There have been some other, related questions: here, here, and here, but I wanted to verify whether I have any errors in my proof. While this question was taken from Artin's Algebra [2.5.7], it reminded me of a related question in Axler's Linear Algebra Done Right [3.D.16], so I tried to solve it using a linear algebra approach.
Exercise [Artin 2.5.7]: Determine the center of $GL_n(\mathbb{R})$. Hint: You are asked to determine the invertible matrices $A$ that commute with every invertible matrix $B$. Do not test with a general matrix $B$. Test with elementary matrices.
Original Proof (updated proof below): We prove the contrapositive: if $T \in \mathcal{L}(V)$ is not a scalar multiple of the identity then $ST \neq TS$ for every invertible $S \in \mathcal{L}(V)$. Since $T$ is not a scalar multiple of the identity, there exists some $v \in V$ for which $v, Tv$ are linearly independent. By 2.33 in Axler's LADR we can extend to a basis of $V: v, Tv, v_3, \ldots, v_n$. By 3.5 in LADR, we can define a $S \in \mathcal{L}(V)$ such that $Sv = v$, $S(Tv) = cTv$ where $c \neq 0$ and $c \neq 1$, and $Sv_j = v_j$ for $j=3,\ldots,n$. Then
$Tv \neq cTv \Rightarrow T(Sv) \neq S(Tv) \Rightarrow (TS)v \neq (ST)v$
Since the range of $S$ is n-dimensional, $S$ is surjective. By 3.69 in LADR, we know then that $S$ is also invertible. Therefore we've proven that if $ST = TS$ for every invertible map $S \in \mathcal{L}(V)$, then $T$ is a scalar multiple of the identity.
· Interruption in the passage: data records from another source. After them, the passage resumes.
/-- What a read of RFRAME answers, and the queue after it. -/
def popRframe (s : State) (q : Nat) : State × Nat :=
  let p := s.pool q
  match p.ret with
  | [] => (s, 0)
  | (f, big) :: r => (s.setPool q { p with ret := r }, f + 2 ^ 63 * bit big)

-- ## The range table (R388 to R390)

def setRtcount (s : State) (v : Nat) : State := if v ≤ 1024 then { s with rtcount := v } else s.devicePerm cmdSrc (bar0 + 0x30008)

/-- A write of the command register: one command at a time. -/
def startRange (s : State) (v : Nat) : State :=
  if s.rtOp.isSome then s.devicePerm cmdSrc (bar0 + 0x30010)
  else { s with rtOp := some (fld v 0 10, bitOf v 16), rtlast := fld v 0 10 }

/-- Blocks of a range that are FILLING. -/
def anyFilling (s : State) (r : Nat) : Bool := s.blocks.any fun x => x.1 / 2 ^ 40 == r && x.2.st == .filling

/-- Clear a range: its blocks, what waited for their STATE pages, and its entry; requesters parked on it retry. -/
def clearRange (s : State) (r : Nat) : State :=
  let s := s.wake fun _ _ why => match why with | .block a _ => a == r | _ => false
  { s with ranges := Sparse.erase s.ranges r
           blocks := s.blocks.filter (fun x => x.1 / 2 ^ 40 != r)
           inflight := s.inflight.filter (fun f => f.range != r)
           heldFails := s.heldFails.filter fun x => x.1 != r }

/-- The fields of an entry. -/
def rangeOf (b : List Byte) : Range :=
  { vbase := recField b 0 8, len := recField b 8 8, bsize := recField b 0x10 1, prio := recField b 0x11 1, ctx := recField b 0x14 2
    gen := recField b 0x18 8, state := recField b 0x20 8, limit := recField b 0x28 4, queue := recField b 0x2C 4 }

/-- A page that the STATE array or the template needs (status 7). -/
def rangePage (s : State) (ctx va : Nat) (w : Bool) : Bool :=
  decide (va < 2 ^ 52) && match s.walk ctx va with
    | .leaf _ e _ => leafPres e && leafR e && (!w || leafW e) && !leafCow e && !leafProc e
    | .bad _ _ _ => false
/-- One address in each 64 KiB page of a run. -/
def pagesIn (va n : Nat) : List Nat :=
  if n = 0 then [] else (List.range ((va + n - 1) / 65536 - va / 65536 + 1)).map fun i => max va (65536 * (va / 65536 + i))

/-- The status of loading an entry (R390). -/
def rangeStatus (s : State) (idx : Nat) (b : List Byte) : Nat :=
  let x := rangeOf b
  if s.rtcount ≤ idx then 6
  else if 2 ≤ recField b 0x12 1 ∨ recField b 0x13 1 ≠ 0 ∨ recField b 0x16 2 ≠ 0 ∨ 16 ≤ x.prio ∨ ofLE (b.drop 0x30) ≠ 0 then 1
  else if x.vbase % 65536 ≠ 0 ∨ x.len = 0 ∨ x.len % 65536 ≠ 0 ∨ x.bsize < 12 ∨ 16 < x.bsize ∨ recField b 0x12 1 = 0 ∨ 4095 < x.ctx
      ∨ x.gen % 64 ≠ 0 ∨ x.state % 16 ≠ 0 ∨ 131071 < x.queue ∨ 2 ^ 52 < x.vbase + x.len then 2
  else if !s.built x.ctx then 4
  else if !(s.rangePage x.ctx x.gen false && (pagesIn x.state (16 * (x.len / 2 ^ x.bsize))).all fun a => s.rangePage x.ctx a true) then 7
  else
    let t := (s.unitRead { ctx := x.ctx, die := 16, gang := none, depth := 0 } x.gen 64).getD []
    let q := s.queue? x.queue
    if recReserved t then 1
    else if recKind t != 0 || !(match q with | some q => q.owner == x.ctx && q.kind == .shading | none => false) then 2
    else if s.ranges.any (fun y => y.1 != idx && y.2.ctx == x.ctx && overlaps y.2.vbase y.2.len x.vbase x.len) then 3
    else if s.anyFilling idx then 5 else 0

/-- Each block of a new range is EMPTY, and so says the STATE array. -/
def writeEmpty (s : State) (r : Nat) (x : Range) : State :=
  (List.range (x.len / 2 ^ x.bsize)).foldl (fun s b => match s.stateEntry r b with
    | some pa => s.storeNow fillSrc pa (blockBytes Block.zero) false
    | none => s) s

/-- The command in progress completes. -/
def finishRange (s : State) (idx : Nat) (remove : Bool) : State :=
  if s.rtOp = some (idx, remove) then
    let b := s.bytesAt (s.rtbase + 64 * idx) 64
    let st := if remove then (if s.anyFilling idx then 5 else 0) else s.rangeStatus idx b
    let s := { s with rtOp := none, rtstatus := st }
    if st ≠ 0 then s
    else if remove then s.clearRange idx
    else
      let s := s.clearRange idx
      State.writeEmpty { s with ranges := Sparse.insert s.ranges idx (rangeOf b) } idx (rangeOf b)
  else s

-- ## The registers (R128, R266, R389, R421, R434, R438)

/-- A register of `lo` to `hi` bits after a write of 4 or 8 bytes. -/
def mergeWrite (old v size lo n : Nat) : Nat := (fld (if size = 4 then v + old / 2 ^ 32 * 2 ^ 32 else v) lo n) * 2 ^ lo

def setQuantum (s : State) (v : Nat) : State := if v < 100000 ∨ 2 ^ 32 ≤ v then s else { s with quantum := v }
/-- A context's interrupt register exists while the context does. -/
def setIrq (s : State) (c v : Nat) : State :=
  if s.built c then s.setCtx c { s.ctx c with irq := fld v 0 11 + 2 ^ 16 * fld v 16 3 } else s
def irqWord (v : Nat) : Nat := fld v 0 11 + 2 ^ 16 * fld v 16 1
def setRoute (s : State) (n v : Nat) : State :=
  if v = 15 then { s with route := Sparse.erase s.route n }
  else if v < 12 then { s with route := Sparse.insert s.route n (v + 1) } else s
My Questions: Some things I'd like verification on
- Did I properly define a $S \in \mathcal{L}(V)$ such that $S$ is invertible but is not commutative with $T$?
- Is it correct to assume that "there exists some $v \in V$ for which $v, Tv$ is linearly independent" if $T$ is not a scalar multiple of $I$? I didn't include the proof but it would look something like:
Suppose for all $v \in V$, $Tv = {\alpha}v$ where $\alpha$ is some constant and $v_1, v_2, \ldots, v_n$ form a basis of $V$. Then $Tv = {\alpha}v = \alpha(c_1v_1 + c_2v_2 + \ldots + c_nv_n)$, but also $Tv = c_1Tv_1 + c_2Tv_2 + \ldots + c_nTv_n = c_1\beta_1v_1 + c_2\beta_2v_2 + \ldots + c_n\beta_nv_n$, which implies that $\alpha = \beta_1 = \beta_2 = \ldots = \beta_n$.
Updated Proof (based on feedback):
We prove that if $T \in \mathcal{L}(V)$ is not a scalar multiple of the identity then there exists an invertible $S \in \mathcal{L}(V)$ such that $ST \neq TS$.
Lemma. If $T$ is not a scalar multiple of the identity, there exists some $v \in V$ for which $v, Tv$ are linearly independent.
By 2.33 in Axler's LADR we can extend $v, Tv$ to a basis of $V: v, Tv, v_3, \ldots, v_n$. By 3.5 in LADR, we can define a $S \in \mathcal{L}(V)$ such that $Sv = v$, $S(Tv) = 2Tv$, and $Sv_j = v_j$ for $j=3,\ldots,n$. Then
$Tv \neq 2Tv \Rightarrow T(Sv) \neq S(Tv) \Rightarrow (TS)v \neq (ST)v$
Since the range of $S$ is n-dimensional, $S$ is surjective. By 3.69 in LADR, we know then that $S$ is also invertible. Therefore we've proven that if $ST = TS$ for every invertible map $S \in \mathcal{L}(V)$, then $T$ is a scalar multiple of the identity. It follows that every scalar multiple of the identity is central to $GL_n(\mathbb{R})$.
Proof of Lemma: Suppose for all $v \in V$, $Tv = a_vv$ for some scalar $a_v$ that depends on $v$. If not all $a_v$ are equal, then let $v_1, v_2 \in V$ such that $a_{v_1} \neq a_{v_2}$ (necessarily independent). It follows that $T(v_1 + v_2) = T(v_1) + T(v_2) = a_{v_1}v_1+a_{v_2}v_2$ and $T(v_1 + v_2) = a_{v_1+v_2}(v_1+v_2)$. But since $a_{v_1}v_1+a_{v_2}v_2 \neq a_{v_1+v_2}(v_1+v_2)$ (would imply $a_{v_1} = a_{v_1+v_2} = a_{v_2}$) we have a contradiction.